#### [Prompt]
Using the data below, work out how many lines contain the word "refine", then state that number without comment.

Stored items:
--- START ---
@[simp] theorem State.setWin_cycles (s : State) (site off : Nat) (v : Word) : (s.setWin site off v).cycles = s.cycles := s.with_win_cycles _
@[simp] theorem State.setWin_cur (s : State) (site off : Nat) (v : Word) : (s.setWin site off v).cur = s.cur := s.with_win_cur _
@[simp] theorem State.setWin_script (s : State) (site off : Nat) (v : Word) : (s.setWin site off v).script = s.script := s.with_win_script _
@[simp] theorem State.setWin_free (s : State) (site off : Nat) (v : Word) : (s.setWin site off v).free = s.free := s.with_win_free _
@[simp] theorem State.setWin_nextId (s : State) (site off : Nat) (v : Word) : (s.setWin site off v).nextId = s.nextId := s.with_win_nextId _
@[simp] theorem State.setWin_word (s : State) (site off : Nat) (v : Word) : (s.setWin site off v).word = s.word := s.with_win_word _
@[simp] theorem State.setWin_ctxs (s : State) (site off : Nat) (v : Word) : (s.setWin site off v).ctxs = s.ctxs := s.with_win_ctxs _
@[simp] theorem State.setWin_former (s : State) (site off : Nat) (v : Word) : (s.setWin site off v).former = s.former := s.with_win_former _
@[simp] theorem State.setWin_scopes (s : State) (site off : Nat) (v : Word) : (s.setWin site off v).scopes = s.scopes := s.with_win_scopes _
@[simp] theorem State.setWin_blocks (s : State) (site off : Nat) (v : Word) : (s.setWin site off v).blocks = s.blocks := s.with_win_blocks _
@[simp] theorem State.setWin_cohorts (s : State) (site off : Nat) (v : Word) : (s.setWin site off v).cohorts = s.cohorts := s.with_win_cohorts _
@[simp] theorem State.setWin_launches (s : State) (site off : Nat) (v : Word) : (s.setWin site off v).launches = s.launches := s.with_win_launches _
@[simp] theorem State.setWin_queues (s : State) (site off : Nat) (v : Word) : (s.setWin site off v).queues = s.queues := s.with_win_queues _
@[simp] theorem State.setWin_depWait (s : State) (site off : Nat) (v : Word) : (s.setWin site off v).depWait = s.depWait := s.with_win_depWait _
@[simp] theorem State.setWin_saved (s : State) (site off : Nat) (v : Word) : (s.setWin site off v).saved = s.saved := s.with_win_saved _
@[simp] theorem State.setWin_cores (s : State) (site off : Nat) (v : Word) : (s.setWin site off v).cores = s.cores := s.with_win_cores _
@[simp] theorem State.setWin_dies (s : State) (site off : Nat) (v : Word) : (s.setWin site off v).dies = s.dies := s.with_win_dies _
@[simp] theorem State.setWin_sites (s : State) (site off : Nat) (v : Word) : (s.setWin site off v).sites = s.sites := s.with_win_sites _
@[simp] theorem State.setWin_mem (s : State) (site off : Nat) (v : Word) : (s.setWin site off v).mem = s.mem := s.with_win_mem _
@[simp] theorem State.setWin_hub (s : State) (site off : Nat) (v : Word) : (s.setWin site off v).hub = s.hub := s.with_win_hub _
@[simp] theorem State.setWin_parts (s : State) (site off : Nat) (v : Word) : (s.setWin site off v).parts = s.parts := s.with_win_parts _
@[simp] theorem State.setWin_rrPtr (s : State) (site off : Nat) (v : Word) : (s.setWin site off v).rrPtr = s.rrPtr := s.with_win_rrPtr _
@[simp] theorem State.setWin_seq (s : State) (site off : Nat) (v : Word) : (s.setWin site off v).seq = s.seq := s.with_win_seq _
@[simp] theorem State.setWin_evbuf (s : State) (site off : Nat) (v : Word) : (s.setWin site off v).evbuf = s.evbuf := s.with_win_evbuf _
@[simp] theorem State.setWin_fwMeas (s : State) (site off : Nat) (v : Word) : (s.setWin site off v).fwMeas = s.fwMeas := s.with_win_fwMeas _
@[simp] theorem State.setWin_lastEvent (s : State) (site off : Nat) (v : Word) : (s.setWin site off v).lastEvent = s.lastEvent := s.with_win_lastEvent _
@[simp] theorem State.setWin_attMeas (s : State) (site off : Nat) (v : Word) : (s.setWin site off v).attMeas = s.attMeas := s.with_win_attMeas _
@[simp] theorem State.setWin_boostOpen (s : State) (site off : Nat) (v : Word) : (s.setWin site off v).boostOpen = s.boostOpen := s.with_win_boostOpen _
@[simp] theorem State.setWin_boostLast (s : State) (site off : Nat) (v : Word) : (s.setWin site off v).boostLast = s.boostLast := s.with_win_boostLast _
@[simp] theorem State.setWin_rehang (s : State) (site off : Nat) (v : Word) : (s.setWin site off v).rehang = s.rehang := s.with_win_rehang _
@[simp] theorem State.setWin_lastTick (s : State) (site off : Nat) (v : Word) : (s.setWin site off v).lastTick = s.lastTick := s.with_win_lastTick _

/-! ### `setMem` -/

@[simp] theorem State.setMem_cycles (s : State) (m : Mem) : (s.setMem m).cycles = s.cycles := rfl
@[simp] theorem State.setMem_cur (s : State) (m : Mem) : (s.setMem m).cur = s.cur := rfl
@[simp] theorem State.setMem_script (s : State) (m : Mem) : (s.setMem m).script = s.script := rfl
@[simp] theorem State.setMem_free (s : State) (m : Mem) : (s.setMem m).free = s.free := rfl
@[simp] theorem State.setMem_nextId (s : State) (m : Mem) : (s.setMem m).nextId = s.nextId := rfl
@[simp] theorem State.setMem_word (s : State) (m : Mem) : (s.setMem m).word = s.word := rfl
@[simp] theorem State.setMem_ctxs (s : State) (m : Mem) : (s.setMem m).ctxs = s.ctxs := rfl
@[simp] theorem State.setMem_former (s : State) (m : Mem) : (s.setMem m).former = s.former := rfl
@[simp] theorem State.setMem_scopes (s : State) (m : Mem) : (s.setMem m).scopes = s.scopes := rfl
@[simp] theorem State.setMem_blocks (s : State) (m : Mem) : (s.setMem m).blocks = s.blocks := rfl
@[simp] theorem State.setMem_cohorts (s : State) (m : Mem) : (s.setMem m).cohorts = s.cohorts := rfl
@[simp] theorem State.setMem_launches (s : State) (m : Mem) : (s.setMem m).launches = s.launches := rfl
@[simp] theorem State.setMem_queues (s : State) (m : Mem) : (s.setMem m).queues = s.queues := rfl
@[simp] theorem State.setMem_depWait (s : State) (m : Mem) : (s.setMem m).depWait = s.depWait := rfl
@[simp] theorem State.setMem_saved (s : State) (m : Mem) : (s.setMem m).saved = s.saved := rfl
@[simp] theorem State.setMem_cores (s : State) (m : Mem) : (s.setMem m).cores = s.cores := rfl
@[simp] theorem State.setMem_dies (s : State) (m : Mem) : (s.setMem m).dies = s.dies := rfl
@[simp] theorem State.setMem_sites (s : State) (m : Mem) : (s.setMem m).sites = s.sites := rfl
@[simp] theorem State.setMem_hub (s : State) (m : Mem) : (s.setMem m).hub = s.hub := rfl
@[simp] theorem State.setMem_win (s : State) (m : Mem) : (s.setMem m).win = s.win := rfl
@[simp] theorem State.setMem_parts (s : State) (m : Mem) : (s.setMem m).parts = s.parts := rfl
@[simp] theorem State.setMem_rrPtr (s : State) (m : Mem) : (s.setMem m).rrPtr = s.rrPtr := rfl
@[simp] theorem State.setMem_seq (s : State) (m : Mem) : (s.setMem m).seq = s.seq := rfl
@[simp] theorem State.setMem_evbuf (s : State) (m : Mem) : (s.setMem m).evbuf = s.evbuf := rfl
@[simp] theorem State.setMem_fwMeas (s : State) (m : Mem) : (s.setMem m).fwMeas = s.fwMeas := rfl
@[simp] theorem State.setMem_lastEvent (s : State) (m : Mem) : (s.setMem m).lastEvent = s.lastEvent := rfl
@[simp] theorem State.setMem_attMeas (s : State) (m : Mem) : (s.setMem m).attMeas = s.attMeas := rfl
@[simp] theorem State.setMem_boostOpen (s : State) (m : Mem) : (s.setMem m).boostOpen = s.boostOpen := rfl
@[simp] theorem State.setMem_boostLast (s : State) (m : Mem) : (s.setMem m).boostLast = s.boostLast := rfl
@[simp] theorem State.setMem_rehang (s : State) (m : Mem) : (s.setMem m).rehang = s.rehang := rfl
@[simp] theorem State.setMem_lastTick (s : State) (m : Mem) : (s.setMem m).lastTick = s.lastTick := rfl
--- END ---
--- START ---
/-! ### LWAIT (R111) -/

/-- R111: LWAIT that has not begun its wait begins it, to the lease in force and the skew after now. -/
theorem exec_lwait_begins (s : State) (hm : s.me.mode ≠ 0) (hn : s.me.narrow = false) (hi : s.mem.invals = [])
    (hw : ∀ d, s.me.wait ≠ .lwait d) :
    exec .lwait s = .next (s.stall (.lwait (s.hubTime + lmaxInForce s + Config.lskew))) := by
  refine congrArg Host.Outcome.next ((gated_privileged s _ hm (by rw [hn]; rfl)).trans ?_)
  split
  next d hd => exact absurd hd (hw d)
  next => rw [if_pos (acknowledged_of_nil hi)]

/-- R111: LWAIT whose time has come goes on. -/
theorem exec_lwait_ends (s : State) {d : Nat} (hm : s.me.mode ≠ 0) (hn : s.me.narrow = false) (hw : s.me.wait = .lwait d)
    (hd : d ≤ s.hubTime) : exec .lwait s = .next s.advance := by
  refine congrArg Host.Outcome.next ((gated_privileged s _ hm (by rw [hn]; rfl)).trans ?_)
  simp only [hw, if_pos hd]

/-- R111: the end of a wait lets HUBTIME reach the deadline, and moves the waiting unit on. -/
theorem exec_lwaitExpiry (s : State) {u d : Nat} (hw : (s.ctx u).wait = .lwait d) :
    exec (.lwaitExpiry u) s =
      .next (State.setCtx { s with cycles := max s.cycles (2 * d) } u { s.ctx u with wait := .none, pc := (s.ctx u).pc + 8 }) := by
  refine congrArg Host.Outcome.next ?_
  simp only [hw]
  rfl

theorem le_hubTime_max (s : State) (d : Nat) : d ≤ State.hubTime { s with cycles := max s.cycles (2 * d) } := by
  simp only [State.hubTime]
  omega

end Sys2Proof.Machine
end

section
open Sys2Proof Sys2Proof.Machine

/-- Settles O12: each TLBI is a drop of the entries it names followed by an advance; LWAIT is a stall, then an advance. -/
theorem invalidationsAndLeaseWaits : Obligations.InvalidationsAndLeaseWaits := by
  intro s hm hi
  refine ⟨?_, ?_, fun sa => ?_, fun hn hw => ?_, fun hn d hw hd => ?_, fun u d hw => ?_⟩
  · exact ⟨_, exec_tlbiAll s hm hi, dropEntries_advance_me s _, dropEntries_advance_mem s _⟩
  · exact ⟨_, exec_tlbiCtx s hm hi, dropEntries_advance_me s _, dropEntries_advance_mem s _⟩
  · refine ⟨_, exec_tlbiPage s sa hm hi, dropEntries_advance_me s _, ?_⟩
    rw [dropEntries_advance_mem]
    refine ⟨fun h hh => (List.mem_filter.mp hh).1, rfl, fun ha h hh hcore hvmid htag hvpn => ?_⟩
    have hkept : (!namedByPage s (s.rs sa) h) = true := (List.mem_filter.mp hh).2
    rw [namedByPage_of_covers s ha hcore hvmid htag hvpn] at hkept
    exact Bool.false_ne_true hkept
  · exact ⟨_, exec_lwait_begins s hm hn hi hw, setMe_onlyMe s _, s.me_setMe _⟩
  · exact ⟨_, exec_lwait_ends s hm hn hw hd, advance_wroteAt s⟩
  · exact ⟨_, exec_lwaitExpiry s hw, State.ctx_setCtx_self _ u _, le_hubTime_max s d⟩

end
--- END ---
--- START ---
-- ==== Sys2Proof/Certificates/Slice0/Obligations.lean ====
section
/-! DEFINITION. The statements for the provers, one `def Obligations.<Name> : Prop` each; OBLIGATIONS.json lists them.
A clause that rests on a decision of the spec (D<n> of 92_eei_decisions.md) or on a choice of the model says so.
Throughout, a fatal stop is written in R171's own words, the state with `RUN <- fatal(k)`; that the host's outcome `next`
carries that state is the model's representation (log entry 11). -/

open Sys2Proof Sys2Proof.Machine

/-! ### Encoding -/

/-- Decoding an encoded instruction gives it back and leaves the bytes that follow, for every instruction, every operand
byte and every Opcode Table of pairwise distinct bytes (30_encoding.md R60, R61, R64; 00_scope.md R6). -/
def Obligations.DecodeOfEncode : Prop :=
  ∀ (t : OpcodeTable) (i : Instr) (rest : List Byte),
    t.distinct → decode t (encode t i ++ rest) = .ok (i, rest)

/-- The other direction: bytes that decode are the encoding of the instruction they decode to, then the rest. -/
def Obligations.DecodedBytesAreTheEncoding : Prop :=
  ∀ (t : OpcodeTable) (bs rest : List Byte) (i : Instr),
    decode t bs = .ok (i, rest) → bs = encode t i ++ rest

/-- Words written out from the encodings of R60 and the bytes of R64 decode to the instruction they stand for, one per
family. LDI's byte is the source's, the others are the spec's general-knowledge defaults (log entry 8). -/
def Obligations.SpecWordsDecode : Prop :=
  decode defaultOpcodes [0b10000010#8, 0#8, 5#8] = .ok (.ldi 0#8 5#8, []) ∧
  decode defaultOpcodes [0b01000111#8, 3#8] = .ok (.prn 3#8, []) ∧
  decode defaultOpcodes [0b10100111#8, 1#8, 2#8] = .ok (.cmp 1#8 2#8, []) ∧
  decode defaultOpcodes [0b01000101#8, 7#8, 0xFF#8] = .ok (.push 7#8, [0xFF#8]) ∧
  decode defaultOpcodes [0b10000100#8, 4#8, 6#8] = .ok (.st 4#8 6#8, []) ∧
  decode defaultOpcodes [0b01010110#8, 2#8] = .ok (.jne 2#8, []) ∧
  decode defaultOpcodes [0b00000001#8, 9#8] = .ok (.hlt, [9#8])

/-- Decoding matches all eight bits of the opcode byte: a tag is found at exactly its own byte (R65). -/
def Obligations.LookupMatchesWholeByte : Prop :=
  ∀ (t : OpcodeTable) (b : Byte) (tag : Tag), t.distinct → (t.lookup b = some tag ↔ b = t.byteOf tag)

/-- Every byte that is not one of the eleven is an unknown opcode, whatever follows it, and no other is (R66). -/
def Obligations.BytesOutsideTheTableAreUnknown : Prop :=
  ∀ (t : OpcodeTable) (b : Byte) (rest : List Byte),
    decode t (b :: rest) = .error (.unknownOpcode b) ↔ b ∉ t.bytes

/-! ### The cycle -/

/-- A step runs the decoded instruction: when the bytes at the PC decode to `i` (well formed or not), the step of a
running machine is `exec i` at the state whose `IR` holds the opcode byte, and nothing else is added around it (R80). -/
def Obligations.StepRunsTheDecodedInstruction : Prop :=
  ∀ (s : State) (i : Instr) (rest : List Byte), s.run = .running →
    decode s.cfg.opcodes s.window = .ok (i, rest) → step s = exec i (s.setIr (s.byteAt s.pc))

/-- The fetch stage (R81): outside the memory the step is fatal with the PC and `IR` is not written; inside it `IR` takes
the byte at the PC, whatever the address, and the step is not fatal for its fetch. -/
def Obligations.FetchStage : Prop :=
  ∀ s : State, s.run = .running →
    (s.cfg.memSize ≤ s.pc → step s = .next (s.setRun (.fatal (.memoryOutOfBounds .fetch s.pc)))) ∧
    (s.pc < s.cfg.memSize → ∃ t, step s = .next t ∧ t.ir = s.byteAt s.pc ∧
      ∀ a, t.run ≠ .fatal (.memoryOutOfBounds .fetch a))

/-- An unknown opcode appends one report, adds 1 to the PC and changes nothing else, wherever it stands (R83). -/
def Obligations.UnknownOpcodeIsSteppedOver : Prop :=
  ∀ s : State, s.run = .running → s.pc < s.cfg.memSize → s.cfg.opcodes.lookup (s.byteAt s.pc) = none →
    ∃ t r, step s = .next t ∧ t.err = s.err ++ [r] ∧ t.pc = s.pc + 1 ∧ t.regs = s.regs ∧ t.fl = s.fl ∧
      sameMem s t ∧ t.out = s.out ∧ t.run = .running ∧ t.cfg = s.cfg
--- END ---
#### [Output of the task]
6